Closed TnoobT closed 1 year ago
你好。我们的方法目前不适合预测单个视频,最后的结果可能会抖动:这是因为SAHMR是一个单帧的方法,没有对连续帧做额外的设计。需要场景点云。
好的,感谢大佬回复
@zehongs if useit to run with video, we need do some ?can you give me some advices ?
Hi luoww1992, you'll need scene scans, camera poses to to run the model.
Hi luoww1992, you'll need scene scans, camera poses to to run the model.
yes, i want to use a new 3d scene to run it with a new scene created by depth image, and i notice : https://github.com/zju3dv/SA-HMR/issues/1#issuecomment-1586475791
so what can we do something for a video test to reduce some wrong ?
@zehongs q1: what the dump_results.py and eval_results.py are do ? i see that dump file is to get smpl poses in 3d scene , the eval file is to get loss with GT 。
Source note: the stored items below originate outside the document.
-- ==== Sys2Proof/Decode.lean ====
section
/-! DEFINITION. From bits to instructions and back (chapters 16 and 17): the kinds of word group, the decoder, which
rejects by name, the encoder, and which instructions the prefixes MOD and REP may modify. -/

namespace Sys2Proof

/-! ### Word groups -/

/-- The fields of a word group of up to 128 bits, as R286 and R289 lay them out. -/
structure Raw where
  ext : BitVec 32
  imm : BitVec 32
  x   : BitVec 8
  sub : BitVec 8
  c   : BitVec 8
  b   : BitVec 8
  a   : BitVec 8
  d   : BitVec 8
  pg  : BitVec 4
  opc : BitVec 8
  fs  : Bool
  bnd : Bool
  len : BitVec 2
  deriving DecidableEq, Repr

/-- Cuts a word group into its fields. -/
def Raw.ofBits (w : BitVec 128) : Raw where
  ext := w.extractLsb' 96 32
  imm := w.extractLsb' 64 32
  x   := w.extractLsb' 56 8
  sub := w.extractLsb' 48 8
  c   := w.extractLsb' 40 8
  b   := w.extractLsb' 32 8
  a   := w.extractLsb' 24 8
  d   := w.extractLsb' 16 8
  pg  := w.extractLsb' 12 4
  opc := w.extractLsb' 4 8
  fs  := w.getLsbD 3
  bnd := w.getLsbD 2
  len := w.extractLsb' 0 2

/-- Lays the fields out as a word group. -/
def Raw.toBits (r : Raw) : BitVec 128 :=
  r.ext ++ r.imm ++ r.x ++ r.sub ++ r.c ++ r.b ++ r.a ++ r.d ++ r.pg ++ r.opc ++ BitVec.ofBool r.fs
    ++ BitVec.ofBool r.bnd ++ r.len

/-- The bytes of a word group by the low three bits of its first word (R284 Table 1). -/
def groupBytes (w0 : W32) : Nat :=
  if w0.extractLsb' 0 2 = 0#2 then 8
  else if w0.extractLsb' 0 2 = 1#2 then 12
  else if w0.extractLsb' 0 2 = 2#2 then 16
  else if w0.getLsbD 2 then 4 else 8

/-- Does a word group at this address stay inside its 32-byte block (R285). -/
def inBlock (addr len : Nat) : Bool := addr % 32 + len ≤ 32

/-- Is the first word that of a prefix, and of which kind: bits [7:3] (R292). -/
def prefixKind (w0 : W32) : Option (BitVec 5) :=
  if w0.extractLsb' 0 3 = 3#3 then some (w0.extractLsb' 3 5) else none

/-- Is the first word that of a RUN header: LEN 00 and OPC 0x01 (R291). -/
def isHeader (w0 : W32) : Bool := w0.extractLsb' 0 2 == 0#2 && w0.extractLsb' 4 8 == 1#8

/-- Why a word group is no instruction. Every name but the prefix ones is ILLEGAL_OPCODE (R298, R299). -/
inductive DecErr where
  /-- LEN 11 with bit 2 set and not FILL (R298). -/
  | filler
  /-- A prefix where an instruction must stand (R299). -/
  | isPrefix
  /-- An opcode of the map that is not assigned (R303). -/
  | unassigned
  /-- A LEN that its opcode does not allow (R284). -/
  | length
  /-- PG 1111, or a PG other than 0111 where it is required (R288). -/
  | guarded
  /-- FS 1 on an instruction of fixed latency (R313). -/
  | slot
  /-- A transfer of control without BND (R103). -/
  | boundary
  /-- A reserved field or code (R287). -/
  | reserved
  deriving DecidableEq, Repr

/-! ### Codes -/

def Fmt.code : Fmt → Nat
  | .fp32 => 0 | .bf16 => 1 | .fp16 => 2 | .e4m3 => 3 | .e5m2 => 4 | .e8m0 => 5 | .e5f2 => 6 | .cb2 => 7
  | .int8 => 8 | .uint8 => 9 | .int16 => 10 | .int32 => 11 | .uint32 => 12

def Fmt.ofCode : Nat → Option Fmt
  | 0 => some .fp32 | 1 => some .bf16 | 2 => some .fp16 | 3 => some .e4m3 | 4 => some .e5m2 | 5 => some .e8m0
  | 6 => some .e5f2 | 7 => some .cb2 | 8 => some .int8 | 9 => some .uint8 | 10 => some .int16 | 11 => some .int32
  | 12 => some .uint32 | _ => none

def Scope.code : Scope → Nat
  | .team => 0 | .coh => 1 | .die => 2 | .mod => 3 | .dom => 4 | .sys => 5

def Scope.ofCode : Nat → Option Scope
  | 0 => some .team | 1 => some .coh | 2 => some .die | 3 => some .mod | 4 => some .dom | 5 => some .sys | _ => none

def RClass.code : RClass → Nat
  | .om => 0 | .ad => 1 | .rt => 2

def RClass.ofCode : Nat → Option RClass
  | 0 => some .om | 1 => some .ad | 2 => some .rt | _ => none

def Path.code : Path → Nat
  | .ls => 0 | .cp => 1 | .mx => 2 | .kv => 3

def Path.ofCode : Nat → Path
  | 0 => .ls | 1 => .cp | 2 => .mx | _ => .kv

def Ty.code : Ty → Nat
  | .u32 => 0 | .s32 => 1 | .u64 => 2 | .s64 => 3

def Ty.ofCode : Nat → Ty
  | 0 => .u32 | 1 => .s32 | 2 => .u64 | _ => .s64

def ShrOp.code : ShrOp → Nat
  | .log => 0 | .ari => 1 | .fun_ => 2

def ShrOp.ofCode : Nat → Option ShrOp
  | 0 => some .log | 1 => some .ari | 2 => some .fun_ | _ => none

def ICond.code : ICond → Nat
  | .eq => 0 | .ne => 1 | .lt => 2 | .le => 3 | .gt => 4 | .ge => 5

def ICond.ofCode : Nat → Option ICond
  | 0 => some .eq | 1 => some .ne | 2 => some .lt | 3 => some .le | 4 => some .gt | 5 => some .ge | _ => none

def PlogOp.code : PlogOp → Nat
  | .and => 0 | .or => 1 | .xor => 2 | .andn => 3 | .orn => 4 | .not => 5 | .mov => 6

def PlogOp.ofCode : Nat → Option PlogOp
  | 0 => some .and | 1 => some .or | 2 => some .xor | 3 => some .andn | 4 => some .orn | 5 => some .not
  | 6 => some .mov | _ => none

def VoteOp.code : VoteOp → Nat
  | .all => 0 | .any => 1 | .eq => 2 | .maj => 3 | .none => 4

def VoteOp.ofCode : Nat → Option VoteOp
  | 0 => some .all | 1 => some .any | 2 => some .eq | 3 => some .maj | 4 => some .none | _ => .none

def ShflOp.code : ShflOp → Nat
  | .idx => 0 | .rotu => 1 | .rotd => 2 | .xor => 3

def ShflOp.ofCode : Nat → Option ShflOp
  | 0 => some .idx | 1 => some .rotu | 2 => some .rotd | 3 => some .xor | _ => none

def ReduxOp.code : ReduxOp → Nat
  | .add => 0 | .min => 1 | .max => 2 | .and => 3 | .or => 4 | .xor => 5

def ReduxOp.ofCode : Nat → Option ReduxOp
  | 0 => some .add | 1 => some .min | 2 => some .max | 3 => some .and | 4 => some .or | 5 => some .xor | _ => none

def FCond.code : FCond → Nat
  | .eq => 0 | .ne => 1 | .lt => 2 | .le => 3 | .gt => 4 | .ge => 5 | .nan => 6 | .num => 7

def FCond.ofCode : Nat → FCond
  | 0 => .eq | 1 => .ne | 2 => .lt | 3 => .le | 4 => .gt | 5 => .ge | 6 => .nan | _ => .num

def FReduxOp.code : FReduxOp → Nat
  | .add => 0 | .min => 1 | .max => 2

def FReduxOp.ofCode : Nat → Option FReduxOp
  | 0 => some .add | 1 => some .min | 2 => some .max | _ => none

def AtomOp.code : AtomOp → Nat
  | .add => 0 | .smin => 1 | .umin => 2 | .smax => 3 | .umax => 4 | .and => 5 | .or => 6 | .xor => 7 | .exch => 8
  | .cas => 9

def AtomOp.ofCode : Nat → Option AtomOp
  | 0 => some .add | 1 => some .smin | 2 => some .umin | 3 => some .smax | 4 => some .umax | 5 => some .and
  | 6 => some .or | 7 => some .xor | 8 => some .exch | 9 => some .cas | _ => none

def Size.code : Size → Nat
  | .b8 => 0 | .b16 => 1 | .b32 => 2 | .b64 => 3 | .cap => 4

def Size.ofCode : Nat → Option Size
  | 0 => some .b8 | 1 => some .b16 | 2 => some .b32 | 3 => some .b64 | 4 => some .cap | _ => none

/-- Code 10 names acquire for a load or atomic and release for a store (R151 Table 3). -/
def Sem.code : Sem → Nat
  | .weak => 0 | .rlx => 1 | .acq => 2 | .rel => 2 | .acqrel => 3

def Sem.ofCode (store : Bool) : Nat → Sem
  | 0 => .weak | 1 => .rlx | 2 => if store then .rel else .acq | _ => .acqrel

def CapMode.code : CapMode → Nat
  | .bnd => 0 | .prm => 1 | .ctx => 2 | .own => 3

def CapMode.ofCode : Nat → Option CapMode
  | 0 => some .bnd | 1 => some .prm | 2 => some .ctx | 3 => some .own | _ => none

def CapSel.code : CapSel → Nat
  | .base => 0 | .len => 1 | .perm => 2 | .space => 3 | .tag => 4

def CapSel.ofCode : Nat → Option CapSel
  | 0 => some .base | 1 => some .len | 2 => some .perm | 3 => some .space | 4 => some .tag | _ => none

def CopyMode.code : CopyMode → Nat
  | .tok => 1 | .ph => 2 | .tph => 3

def CopyMode.ofCode : Nat → Option CopyMode
  | 1 => some .tok | 2 => some .ph | 3 => some .tph | _ => none

def KvSel.code : KvSel → Nat
  | .pos => 0 | .front => 1 | .start => 2 | .end_ => 3 | .state => 4

def KvSel.ofCode : Nat → Option KvSel
  | 0 => some .pos | 1 => some .front | 2 => some .start | 3 => some .end_ | 4 => some .state | _ => none

def Rnd.code : Rnd → Nat
  | .rne => 0 | .rz => 1 | .ru => 2 | .rd => 3 | .ro => 4 | .rna => 5

def Rnd.ofCode : Nat → Option Rnd
  | 0 => some .rne | 1 => some .rz | 2 => some .ru | 3 => some .rd | 4 => some .ro | 5 => some .rna | _ => none

/-! ### The encoder -/

/-- The fields every form shares, with all others zero. -/
def Raw.base (opc : BitVec 8) (len : BitVec 2) (h : Hd) : Raw :=
  { ext := 0, imm := 0, x := 0, sub := 0, c := 0, b := 0, a := 0, d := 0, pg := h.pg, opc := opc, fs := h.fs,
    bnd := h.bnd, len := len }

/-- SUB of the integer group (R306 Table 3). -/
def intSub (f : IntF) (op5 : Nat) : BitVec 8 := BitVec.ofNat 8 ((if f.s then 128 else 0) + op5 * 4 + f.ty.code)

/-- SUB of the floating-point group (R307). -/
def fpSub (s : Bool) (op3 : Nat) (fm : Fmt) : BitVec 8 :=
  BitVec.ofNat 8 ((if s then 128 else 0) + op3 * 16 + fm.code)

/-- SUB and X of the memory format (R290). -/
def memSub (m : MemF) (op : Nat) : BitVec 8 :=
  BitVec.ofNat 8 (op * 16 + (if m.s then 8 else 0) + m.size.code)

def memX (m : MemF) : BitVec 8 := BitVec.ofNat 8 (m.sem.code * 32 + m.cls.code * 8 + m.scope.code)

/-- X of a copy (R311 Table 9). -/
def copyX (f : CopyF) : BitVec 8 := BitVec.ofNat 8 (f.tok.toNat * 32 + f.cls.code * 8 + f.scope.code)

/-- EXT32 of a copy's phase operand (R400). -/
def copyExt (f : CopyF) : BitVec 32 := (0#20) ++ f.obj ++ f.pk

def Raw.dab (r : Raw) (d a b : Nat) : Raw :=
  { r with d := BitVec.ofNat 8 d, a := BitVec.ofNat 8 a, b := BitVec.ofNat 8 b }

def Raw.dabc (r : Raw) (d a b c : Nat) : Raw := { r.dab d a b with c := BitVec.ofNat 8 c }
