/-! ### Values without an entry, and reset -/

/-- An untagged zero capability: a k register at launch (R122), memory without a tag. -/
def nullCap : Cap := { bits := 0, tag := false }

/-- A free scope-table entry of generation 0 (R85). -/
def ScopeEnt.free : ScopeEnt where
  st := 0
  gen := 0
  parent := 0
  depth := 0
  teams := 0
  queued := 0
  spawns := 0
  ack := nullCap
  ackFlag := false
  byOp := none

/-- The root entry of a partition in RUN: live, depth 1 (R85). -/
def ScopeEnt.root : ScopeEnt := { ScopeEnt.free with st := 1, depth := 1 }

/-- A partition after module reset: CONFIG_UNLOCKED (R58), LTOL 0 (R22), no key (R55); CGMASK, MSIXN, WIN, PEER and
APBASE zero are DESIGN CHOICEs (log 2). -/
def Partition.initial : Partition where
  tdi := .unlocked
  locking := false
  cgmask := 0
  msixn := 0
  win := []
  peers := []
  ltol := 0
  apbase := 0
  key := none
  instCtr := 1
  fieldCtr := 1
  faultSeq := 0
  turn := 0
  scopes := []
  held := 0
  heldAt := 0

/-- A queue after module reset: QCFG zero, tail zero (R63, R65). Open points: DESIGN CHOICE, log 2. -/
def Queue.initial : Queue where
  en := false
  ring := 0
  msix := 0
  part := 0
  lidx := 0
  log2n := 0
  head := 0
  qerr := 0
  tail := 0
  fault := none

/-- A disabled pool (R186). Open points: DESIGN CHOICE, log 2. -/
def Pool.initial : Pool where
  en := false
  pgsz := 0
  low := 0
  lendPeer := none
  lendDie := 0
  lendPool := 0
  arenas := []
  trans := []
  free := []
  borrowed := []
  asking := false
  asked := none

/-- A die in PS0 (log 2). -/
def DieSt.initial : DieSt := { ps := .ps0, exiting := none }

/-- An empty bucket, no tile latched (log 2). -/
def Bucket.initial : Bucket := { units := 0, latched := [] }

/-- A phase object at launch: zero in every field (R144, R440). -/
def Phase.initial : Phase where
  owner := 0
  poison := false
  bytes := false
  parity := false
  remain := 0
  expect := 0
  arrived := []
  arrivedLast := []
  copied := false
  copiedLast := false

/-- A convergence register at launch (R122, R218). -/
def Cv.initial : Cv where
  st := .clear
  set := 0
  signed := []
  signers := []
  snap := none
  pend := []
  mask := none

/-- The host die after module reset: READY registers clear (R11), the device key live (R55); the rest are DESIGN
CHOICEs (log 2). -/
def HostDie.initial : HostDie where
  readyStatus := 0
  readyFail := 0
  reported := 0
  resetAt := 0
  cgOffline := 0
  recovery := false
  recoveryStatus := 0
  mailbox := []
  flash := []
  deviceKey := 0
  session := false
  ide := []
  linkSessions := []
  unreach := []
  iommu := []
  foreign := []
  cxlGiB := []
  fatal := false

/-- The module right after reset: every function still coming up, every partition CONFIG_UNLOCKED, memory zero, no
work anywhere. Open points: DESIGN CHOICE, log 2. -/
def State.reset : State where
  clock := 0
  agenda := []
  nextId := 0
  freeIdx := 0
  cur := none
  last := []
  physNum := 0
  hd := HostDie.initial
  dies := []
  parts := []
  queues := []
  mem := []
  tags := []
  keyed := []
  rel := []
  bad := []
  tlb := []
  staging := []
  icache := []
  pages := []
  pubs := []
  ctxs := []
  pools := []
  buckets := []
  records := []
  fields := []
  cohorts := []
  teams := []
  weaves := []
  lsOps := []
  ott := []
  legs := []
  rtSeq := []
  phOps := []
  copies := []
  kvOps := []
  voids := []
  scopeOps := []
  cancels := []
  maskLoads := []
  mxReqs := []
  batches := []
  faults := []
  shoots := []
  inbound := []
  apOps := []
  devWrites := []
  out := []

end Sys2Proof.Machine
end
is it right ? q2: you say you cost 170ms with a single image, i have got 3fps/s in 2080ti + win10 +cuda113+torch1.12, it is too slow, some ways get more fps ?
@zehongs i see the pdf content: SA-HMR runs at 170 ms with a peak memory cost of 1852 MB for a 224×224 image and a scene point cloud of 2 cm resolution on a V100 GPU. Specifically, the root and contact module takes 92 ms (CNN 50 ms, SPVCNN 42 ms), the mesh recovery module takes 75 ms (CNN 49 ms, Transformer 26 ms), and the intermediate processing takes 3 m.
the root and contact module : CNN 50 ms, SPVCNN 42 ms, the mesh recovery module: CNN 49 ms, Transformer 26 ms, This is performed sequentially, with the output of the previous step being the input of the next. Or can we perform these 4 steps at the same time ?
@zehongs in dump_result.py, the result args: no.1, pred_c_verts -- human mesh in 3D scene ? or it is just human mesh without displacement no.2, pred_c_pelvis -- human pose or human location in 3D scene ? if location, where is different between it and the position got by human mesh in no.1 no.3, pred_c_pelvis_refined -- it is fit for no.2 ?, the same question: human pose or human location in 3D scene ? if location, where is different between it and the position got by human mesh in no.1.
Hi, sorry for the late reply. The four parts you mentioned are performed sequentially.
And _c_
means camera coordinates. For example, the pred_c_verts
means the prediced human vertices in the camera coordinates. You should be able to transform it to the world coordinate, since we assume the camera pose is known in this paper.
The pred_c_pelvis
and pred_c_pelvis_refined
are actually the intermediate results of the Root&Contact module. I save these results for evaluation only. If you want to get the position of the human mesh in no.1, you should still need to compute the joint from the pred_c_verts
.
like this: https://github.com/dluvizon/scene-aware-3d-multi-human
@zehongs about result batch args:
what are the args main meaning?
大佬您好,我想请问一下,您设计的模型是不是 不能预测单个视频?还要对应的场景点云一起输入才行。